» **What is being asked**:
Write out the stretch of lines below that begins at the line with "(c.waiters.filter (fun w" and ends at the line with "id (condHolds c)", including both, exactly as given and nothing more.

» **Excerpted records**:
Content starts

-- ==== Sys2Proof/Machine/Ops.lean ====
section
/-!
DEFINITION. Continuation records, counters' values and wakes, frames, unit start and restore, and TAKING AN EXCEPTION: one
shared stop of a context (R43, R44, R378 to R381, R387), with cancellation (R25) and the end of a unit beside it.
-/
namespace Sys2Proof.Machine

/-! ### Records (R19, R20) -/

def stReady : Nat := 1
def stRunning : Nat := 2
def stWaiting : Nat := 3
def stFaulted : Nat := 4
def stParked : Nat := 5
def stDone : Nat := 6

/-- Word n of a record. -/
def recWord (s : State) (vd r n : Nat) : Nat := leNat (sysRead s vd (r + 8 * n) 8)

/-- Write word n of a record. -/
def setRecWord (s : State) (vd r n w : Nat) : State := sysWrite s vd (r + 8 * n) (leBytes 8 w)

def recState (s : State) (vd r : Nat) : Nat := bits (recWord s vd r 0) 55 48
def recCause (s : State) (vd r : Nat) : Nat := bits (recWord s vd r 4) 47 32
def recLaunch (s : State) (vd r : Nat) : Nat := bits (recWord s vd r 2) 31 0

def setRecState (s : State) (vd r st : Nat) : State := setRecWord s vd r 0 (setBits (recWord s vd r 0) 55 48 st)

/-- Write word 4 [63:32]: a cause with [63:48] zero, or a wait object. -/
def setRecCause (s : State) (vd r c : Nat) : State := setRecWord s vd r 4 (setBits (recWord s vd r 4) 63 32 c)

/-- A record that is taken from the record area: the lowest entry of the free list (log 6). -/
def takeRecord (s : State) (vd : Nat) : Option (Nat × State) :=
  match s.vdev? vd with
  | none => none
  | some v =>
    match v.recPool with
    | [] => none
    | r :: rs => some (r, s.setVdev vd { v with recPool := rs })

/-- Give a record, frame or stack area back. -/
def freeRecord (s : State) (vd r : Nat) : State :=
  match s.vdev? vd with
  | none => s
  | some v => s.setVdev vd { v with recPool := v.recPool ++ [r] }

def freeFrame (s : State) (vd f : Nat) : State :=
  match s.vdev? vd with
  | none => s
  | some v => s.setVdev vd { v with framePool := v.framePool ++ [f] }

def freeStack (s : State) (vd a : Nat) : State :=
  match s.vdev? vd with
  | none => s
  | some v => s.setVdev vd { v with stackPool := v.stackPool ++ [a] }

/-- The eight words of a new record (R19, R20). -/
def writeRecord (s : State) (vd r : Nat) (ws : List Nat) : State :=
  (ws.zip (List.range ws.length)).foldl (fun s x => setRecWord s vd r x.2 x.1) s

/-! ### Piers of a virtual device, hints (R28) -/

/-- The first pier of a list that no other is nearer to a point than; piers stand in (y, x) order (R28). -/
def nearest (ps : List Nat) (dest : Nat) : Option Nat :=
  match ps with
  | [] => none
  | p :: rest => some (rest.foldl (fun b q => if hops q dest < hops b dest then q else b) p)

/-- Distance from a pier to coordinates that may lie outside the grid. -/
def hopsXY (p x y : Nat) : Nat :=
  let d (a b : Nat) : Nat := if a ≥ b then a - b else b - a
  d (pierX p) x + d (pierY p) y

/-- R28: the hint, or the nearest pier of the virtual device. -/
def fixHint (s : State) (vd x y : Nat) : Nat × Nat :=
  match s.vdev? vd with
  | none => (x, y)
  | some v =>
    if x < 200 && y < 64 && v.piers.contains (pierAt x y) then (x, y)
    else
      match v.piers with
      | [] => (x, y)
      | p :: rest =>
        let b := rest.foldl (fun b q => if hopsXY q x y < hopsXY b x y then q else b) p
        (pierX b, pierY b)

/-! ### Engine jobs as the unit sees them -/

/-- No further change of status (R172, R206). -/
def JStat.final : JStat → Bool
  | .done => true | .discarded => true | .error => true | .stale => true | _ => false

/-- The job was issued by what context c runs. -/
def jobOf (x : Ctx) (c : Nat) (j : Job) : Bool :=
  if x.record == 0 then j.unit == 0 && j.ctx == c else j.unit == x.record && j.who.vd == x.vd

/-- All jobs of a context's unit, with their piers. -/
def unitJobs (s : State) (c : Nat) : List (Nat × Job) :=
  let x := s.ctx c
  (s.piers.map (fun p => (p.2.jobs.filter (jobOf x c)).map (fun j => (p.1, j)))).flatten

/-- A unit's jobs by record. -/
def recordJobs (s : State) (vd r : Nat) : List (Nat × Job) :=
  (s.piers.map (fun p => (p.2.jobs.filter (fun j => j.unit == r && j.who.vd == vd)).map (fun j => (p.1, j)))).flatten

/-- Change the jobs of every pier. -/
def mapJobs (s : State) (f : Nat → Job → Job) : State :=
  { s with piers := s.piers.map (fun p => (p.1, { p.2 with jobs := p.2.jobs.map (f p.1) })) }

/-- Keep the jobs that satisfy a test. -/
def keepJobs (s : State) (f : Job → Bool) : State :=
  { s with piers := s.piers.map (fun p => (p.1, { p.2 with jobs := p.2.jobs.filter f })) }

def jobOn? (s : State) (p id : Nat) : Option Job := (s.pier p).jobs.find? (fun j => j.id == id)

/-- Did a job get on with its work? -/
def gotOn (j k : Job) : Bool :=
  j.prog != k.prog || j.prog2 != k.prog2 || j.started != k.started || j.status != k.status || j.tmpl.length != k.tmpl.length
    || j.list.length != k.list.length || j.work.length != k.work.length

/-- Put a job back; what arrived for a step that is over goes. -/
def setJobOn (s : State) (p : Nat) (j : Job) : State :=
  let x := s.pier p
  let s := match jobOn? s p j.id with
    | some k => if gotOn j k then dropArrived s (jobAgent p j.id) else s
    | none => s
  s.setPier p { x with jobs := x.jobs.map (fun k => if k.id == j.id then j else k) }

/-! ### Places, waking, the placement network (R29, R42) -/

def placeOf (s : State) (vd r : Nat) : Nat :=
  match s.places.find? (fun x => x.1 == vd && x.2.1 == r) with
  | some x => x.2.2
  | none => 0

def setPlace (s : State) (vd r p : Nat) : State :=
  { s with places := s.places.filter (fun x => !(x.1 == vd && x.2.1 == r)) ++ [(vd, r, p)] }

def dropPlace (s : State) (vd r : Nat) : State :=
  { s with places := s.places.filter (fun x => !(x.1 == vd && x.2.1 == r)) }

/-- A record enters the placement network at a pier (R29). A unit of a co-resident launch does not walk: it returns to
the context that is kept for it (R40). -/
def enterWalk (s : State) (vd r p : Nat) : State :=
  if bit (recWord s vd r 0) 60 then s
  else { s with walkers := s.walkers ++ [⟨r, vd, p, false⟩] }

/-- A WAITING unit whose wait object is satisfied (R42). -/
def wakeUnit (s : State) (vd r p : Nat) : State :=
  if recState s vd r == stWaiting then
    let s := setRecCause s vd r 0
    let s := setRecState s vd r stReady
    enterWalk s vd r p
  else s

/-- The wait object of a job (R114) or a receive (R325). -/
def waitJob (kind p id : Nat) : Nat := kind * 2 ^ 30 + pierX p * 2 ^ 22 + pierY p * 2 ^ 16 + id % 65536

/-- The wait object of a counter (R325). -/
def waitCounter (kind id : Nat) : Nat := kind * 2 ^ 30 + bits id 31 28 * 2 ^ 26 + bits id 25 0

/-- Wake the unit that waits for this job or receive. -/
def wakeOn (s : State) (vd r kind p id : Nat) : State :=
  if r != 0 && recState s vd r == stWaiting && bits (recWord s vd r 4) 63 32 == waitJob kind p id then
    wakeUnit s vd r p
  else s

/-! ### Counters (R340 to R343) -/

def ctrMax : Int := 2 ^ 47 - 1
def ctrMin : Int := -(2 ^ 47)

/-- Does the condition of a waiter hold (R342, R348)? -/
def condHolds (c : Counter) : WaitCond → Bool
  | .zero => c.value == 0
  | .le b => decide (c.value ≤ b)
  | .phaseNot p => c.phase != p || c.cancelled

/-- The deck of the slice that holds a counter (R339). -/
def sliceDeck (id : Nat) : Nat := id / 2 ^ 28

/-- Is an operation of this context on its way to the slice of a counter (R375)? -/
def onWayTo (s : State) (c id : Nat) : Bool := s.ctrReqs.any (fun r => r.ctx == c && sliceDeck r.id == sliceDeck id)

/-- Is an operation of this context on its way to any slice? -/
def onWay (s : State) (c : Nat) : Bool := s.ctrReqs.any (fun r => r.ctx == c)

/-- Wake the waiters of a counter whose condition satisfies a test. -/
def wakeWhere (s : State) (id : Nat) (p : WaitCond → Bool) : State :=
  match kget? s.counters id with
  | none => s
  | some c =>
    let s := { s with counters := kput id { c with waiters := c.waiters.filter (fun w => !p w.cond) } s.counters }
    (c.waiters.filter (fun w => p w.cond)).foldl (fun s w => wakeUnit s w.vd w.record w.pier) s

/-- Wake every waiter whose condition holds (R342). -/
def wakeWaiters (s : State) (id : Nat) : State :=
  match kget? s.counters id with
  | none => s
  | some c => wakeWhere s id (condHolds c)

Content ends
Content starts

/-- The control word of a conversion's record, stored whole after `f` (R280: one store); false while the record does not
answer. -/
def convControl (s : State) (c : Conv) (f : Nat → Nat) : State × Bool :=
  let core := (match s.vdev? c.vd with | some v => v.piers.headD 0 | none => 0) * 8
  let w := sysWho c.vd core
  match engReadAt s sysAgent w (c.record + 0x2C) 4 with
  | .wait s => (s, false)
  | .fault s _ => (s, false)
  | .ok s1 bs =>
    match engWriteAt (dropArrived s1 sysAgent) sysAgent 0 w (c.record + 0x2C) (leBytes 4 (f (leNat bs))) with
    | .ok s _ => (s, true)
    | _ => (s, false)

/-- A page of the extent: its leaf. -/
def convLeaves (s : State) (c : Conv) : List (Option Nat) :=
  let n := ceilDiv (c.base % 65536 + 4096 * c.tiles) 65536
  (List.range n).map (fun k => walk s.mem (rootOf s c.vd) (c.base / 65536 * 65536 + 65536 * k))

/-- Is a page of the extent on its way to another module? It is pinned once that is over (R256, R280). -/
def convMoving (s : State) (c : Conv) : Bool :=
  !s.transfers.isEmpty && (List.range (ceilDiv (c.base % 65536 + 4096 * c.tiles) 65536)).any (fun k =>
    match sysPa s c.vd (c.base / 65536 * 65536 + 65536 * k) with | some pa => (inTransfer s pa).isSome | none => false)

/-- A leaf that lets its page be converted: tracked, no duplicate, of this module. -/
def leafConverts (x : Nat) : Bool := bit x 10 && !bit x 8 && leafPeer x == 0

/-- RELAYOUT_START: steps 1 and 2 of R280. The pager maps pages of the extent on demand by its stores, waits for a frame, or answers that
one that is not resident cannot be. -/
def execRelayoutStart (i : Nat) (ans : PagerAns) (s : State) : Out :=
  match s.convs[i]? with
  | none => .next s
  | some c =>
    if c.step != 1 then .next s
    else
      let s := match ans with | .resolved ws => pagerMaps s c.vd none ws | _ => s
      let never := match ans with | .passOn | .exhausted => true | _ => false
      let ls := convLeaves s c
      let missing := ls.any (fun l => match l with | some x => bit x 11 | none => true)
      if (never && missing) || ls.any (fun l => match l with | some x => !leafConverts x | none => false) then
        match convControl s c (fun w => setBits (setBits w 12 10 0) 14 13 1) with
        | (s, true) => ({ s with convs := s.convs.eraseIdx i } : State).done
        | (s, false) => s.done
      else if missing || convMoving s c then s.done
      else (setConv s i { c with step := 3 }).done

Content ends

» **Task solution**:
    (c.waiters.filter (fun w => p w.cond)).foldl (fun s w => wakeUnit s w.vd w.record w.pier) s

/-- Wake every waiter whose condition holds (R342). -/
def wakeWaiters (s : State) (id : Nat) : State :=
  match kget? s.counters id with
  | none => s
  | some c => wakeWhere s id (condHolds c)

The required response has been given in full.